The Cuban Missile Crisis
Editorial Note


On January 8, 1963, President Kennedy, Vice President Johnson, Secretary of State Rusk, Secretary of Defense McNamara, and Director of Central Intelligence McCone met with the bipartisan Congressional leadership from 5:30 to 6:35 p.m. Attending were Senators Mike Mansfield, Hubert H. Humphrey, George Smathers, Richard Russell, Everett Dirkson, Thomas Kuchel, Leverett Saltonstall and Bourke Hickenlooper and from the House of Representatives were Speaker John McCormack, Representatives Carl Albert, Hale Boggs, Carl Vinson, Thomas Morgan, Charles Halleck, Leslie Arends, and Frances Bolton. (Kennedy Library, President's Appointment Book)

McCone drafted a brief memorandum for the record of the meeting, noting that McNamara gave a briefing on South Vietnam "expressing an optimistic point of view"; Rusk briefed the Congressional leaders on the Cuban negotiations at the United Nations and on the Congo; and McCone briefed them on Cuba. McCone noted that there were "no significant questions" from the Congressional leadership.

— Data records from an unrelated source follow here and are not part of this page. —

/-- Whether service software may write a table of the physical function. -/
def isService (s : State) (fn : Nat) : Bool := answers s && decide (fn = 0)

/-- A rejected write: nothing changes, an error on the function; before the functions answer, Configuration Request Retry Status (R356). -/
def reject (s : State) (fn : Nat) : State := emit s (if answers s then .rejected fn else .retry fn)

/-- A write that is made when it is allowed. -/
def hostDo (s : State) (fn : Nat) (ok : Bool) (t : State) : Out := .next (if ok then t else reject s fn)

/-! Blocks (R280, R281). -/

/-- A block with its reserved fields zero (R7). -/
def cleanBlock (b : BitVec 2048) : BitVec 2048 :=
  let ctl := blkSet b 0 4 (blkField b 0 4 % 512)
  let bw := blkSet ctl 7 1 (blkField ctl 7 1 % 16)
  let hint := blkField bw 0x38 8
  let h := blkSet bw 0x38 8 (hint % 2 ^ 51 + hint / 2 ^ 63 * 2 ^ 63)
  let r1 := blkSet (blkSet h 0x46 2 0) 0x64 4 0
  let r2 := blkSet (blkSet r1 0x70 8 0) 0x78 8 0
  (range' 0 16).foldl (fun b i => blkSet b (0x80 + 8 * i) 8 (blkField b (0x80 + 8 * i) 8 % 2 ^ 48)) r2

/-- The block a write of `len` bytes would leave. -/
def writtenBlock (s : State) (ctx off len val : Nat) : BitVec 2048 := cleanBlock (blkSet (getBlock s ctx) off len val)

/-- The pod channels of a block are there: its group exists, has as many channels, and this module is a member (R40). -/
def podDeclared (s : State) (b : BitVec 2048) : Bool :=
  decide (blkPodCh b = 0) ||
    match getGroup s (blkPodGrp b) with
    | some g => decide (blkPodCh b ≤ g.channels) && g.members.contains (modIdent s)
    | none => false

/-- Whether two blocks of one world, or of two, agree about it (R316): a world has one tenant and one key slot, and no other world has
that slot. -/
def sameWorldOk (a b : BitVec 2048) : Bool :=
  if blkWorld a = blkWorld b then decide (blkTenant a = blkTenant b ∧ blkKeySlot a = blkKeySlot b) else decide (blkKeySlot a ≠ blkKeySlot b)

/-- Whether a block agrees with a key slot in use about its world. -/
def slotAgrees (b : BitVec 2048) (k world tenant : Nat) : Bool :=
  if blkWorld b = world then decide (blkKeySlot b = k ∧ blkTenant b = tenant) else decide (blkKeySlot b ≠ k)

/-- Whether the world, tenant and key slot of a block that holds content keep R316. -/
def worldOk (s : State) (ctx : Nat) (b : BitVec 2048) : Bool :=
  decide (blkState b = stFree) ||
    (decide (blkWorld b < 4096 ∧ blkKeySlot b < 4096) &&
      s.hub.blocks.all (fun e => decide (e.1 = ctx ∨ blkState e.2 = stFree) || sameWorldOk b e.2) &&
      s.hub.keys.all (fun e => decide (e.2.st = 0) || slotAgrees b e.1 e.2.world e.2.tenant))

/-- Whether a host write to a block is accepted. -/
def blockWriteOk (s : State) (fn : Nat) (ide : Bool) (ctx off len : Nat) (b : BitVec 2048) : Bool :=
  let old := getBlock s ctx
  decide (0 < len ∧ off + len ≤ 256) && mayConfigure s fn ide (if blkState old = stFree then blkTenant b else blkTenant old) &&
    mayConfigure s fn ide (blkTenant b) &&
    !decide (blkState old = 3 ∨ blkState old = 4 ∨ blkState old = 5 ∨ blkState old = 7) && decide (blkState b < 8) && podDeclared s b &&
    worldOk s ctx b

/-- A block that the host has made FREE holds nothing: its requests, binding and staged images go. -/
def freedBlock (s : State) (ctx : Nat) : State :=
  if blkState (getBlock s ctx) = stFree then
    let s1 := dropStaged (dropBinding s ctx) ctx
    { s1 with hub := { s1.hub with reqs := s1.hub.reqs.filter (fun r => r.ctx ≠ ctx) } }
  else s

/-- The address space of a block ends: its frames are scrubbed, its translations and what the drives hold of it go (R219). -/
def dropSpace (s : State) (ctx : Nat) : State :=
  let mine (k : Nat) : Bool := decide (keySpace k = ctx)
  let s1 := (s.frames.filter (fun e => match e.2.page with | some p => decide (p.1 = ctx) | none => false)).foldl (fun s e => scrubFrame s e.1) s
  dropStaged { s1 with xlat := s1.xlat.filter (fun e => !mine e.1),
                       edge := { s1.edge with drives := s1.edge.drives.filter (fun e => !mine e.1),
                                              hostPages := s1.edge.hostPages.filter (fun k => !mine k),
                                              stackPages := s1.edge.stackPages.filter (fun e => !mine e.1) } } ctx

/-- A block written: one that goes to another tenant or world, or was FREE, takes nothing with it. -/
def putBlock (s : State) (ctx : Nat) (b : BitVec 2048) : State :=
  let old := getBlock s ctx
  let s1 := if blkState old ≠ stFree ∧ blkTenant old = blkTenant b ∧ blkWorld old = blkWorld b then s else dropSpace s ctx
  freedBlock (setBlock s1 ctx b) ctx

/-- MICRO_CONTEXT_WRITE (R281). -/
def execMicroContextWrite (fn : Nat) (ide : Bool) (ctx off len val : Nat) (s : State) : Out :=
  let b := writtenBlock s ctx off len val
  hostDo s fn (blockWriteOk s fn ide ctx off len b) (putBlock s ctx b)

/-! The pod-group table (R40). -/

/-- Strictly rising identities of one pod. -/
def membersOk (l : List Nat) : Bool :=
  decide (0 < l.length ∧ l.length ≤ 1024) && l.all (fun m => decide (m < 2 ^ 18 ∧ m / 1024 = nthD l 0 0 / 1024)) &&
    (l.zip (l.drop 1)).all (fun e => decide (e.1 < e.2))

/-- Whether a gang of the module, entered or placed, holds channels of a group. -/
def groupHeld (s : State) (n : Nat) : Bool :=
  (s.hub.gangs.map (·.1) ++ (s.hub.bind.filter (fun e => !(stageQuads e.2.stage).isEmpty)).map (·.1)).any (fun c =>
    let b := getBlock s c; decide (0 < blkPodCh b ∧ blkPodGrp b = n))

/-- POD_GROUP_WRITE: a list without members removes the entry. -/
def execPodGroupWrite (group : Nat) (members : List Nat) (channels : Nat) (s : State) : Out :=
  let g : PodGroup := { members := members, channels := channels, mine := [], theirs := [], released := [], parts := [] }
  let shape := members.isEmpty || (membersOk members && decide (1 ≤ channels ∧ channels ≤ 16))
  let ok := answers s && decide (group < 256) && shape && !groupHeld s group
  hostDo s 0 ok (if members.isEmpty then { s with hub := { s.hub with groups := alDel s.hub.groups group } } else setGroup s group g)

/-! Sessions (R339). -/

/-- SESSION_INSTALL: ROLE 0 or 1 installs or rekeys, another value removes; both SEQ states become empty. -/
def execSessionInstall (fn : Nat) (ide : Bool) (session world role : Nat) (key : BitVec 256) (s : State) : Out :=
  let mine (w : Nat) : Bool := ownObject s fn ide (worldTenant s w) && (tenantWorlds s fn).contains w
  let held := match getSession s session with | some x => mine x.world | none => true
  let ok := decide (0 < session ∧ session < 65536) && held && (decide (1 < role) || mine world) && answers s
  hostDo s fn ok
    (if 1 < role then { s with hub := { s.hub with sessions := alDel s.hub.sessions session } }
     else setSession s session { world := world, role := role, key := key, sq := SeqState.reset })

/-! Segments (R202, R213, R239, R284, R327, R328). -/

/-- The temporary regions of a record (R202): aligned, not empty, within the stash, apart, at most four for a core-in-quad. -/
def tempsOk (l : List Temp) : Bool :=
  l.all (fun t => decide (t.base % 64 = 0 ∧ t.len % 64 = 0 ∧ 0 < t.len ∧ t.base + t.len ≤ stashBytes)) &&
    (List.range l.length).all (fun i => (List.range i).all (fun j =>
      match l[i]?, l[j]? with | some a, some b => !overlaps a.base a.len b.base b.len | _, _ => true)) &&
    (range' 0 4).all (fun k => decide ((l.filter (fun t => t.owner = k)).length ≤ 4))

McCone's January 8 briefing statement was attached to his January 9 memorandum for the record. In it he stated that the Soviet Union had withdrawn 42 strategic missiles, 42 jet bombers and their related equipment and about four or five thousand military personnel associated with the maintenance and operation of this equipment--leaving approximately 17,000 Soviet troops still in Cuba. McCone noted that the Intelligence community believed, but could not prove by aerial recon- naissance, that these withdrawals represent all the strategic weapons placed in Cuba by the Soviet Union. Aerial reconnaissance would reveal if strategic missiles were reintroduced or reactivated. McCone stressed that there was still a substantial Soviet military presence in Cuba. McCone summarized the situation as follows: "Castro remains in control, his attitudes seem unchanged, but the Soviets have retained sufficient military capability in Cuba to give them powerful leverage on Castro should he oppose their policies too actively." McCone finished his briefing with an overview of the current areas in Latin America in danger of subversion directed by Moscow and Havana. (Central Intelligence Agency, DCI/McCone Files, Job 80-B01285A, DCI Meetings with the President, 1 January-31 March 1963) For McCone's briefing paper and memorandum for the record, see the Supplement.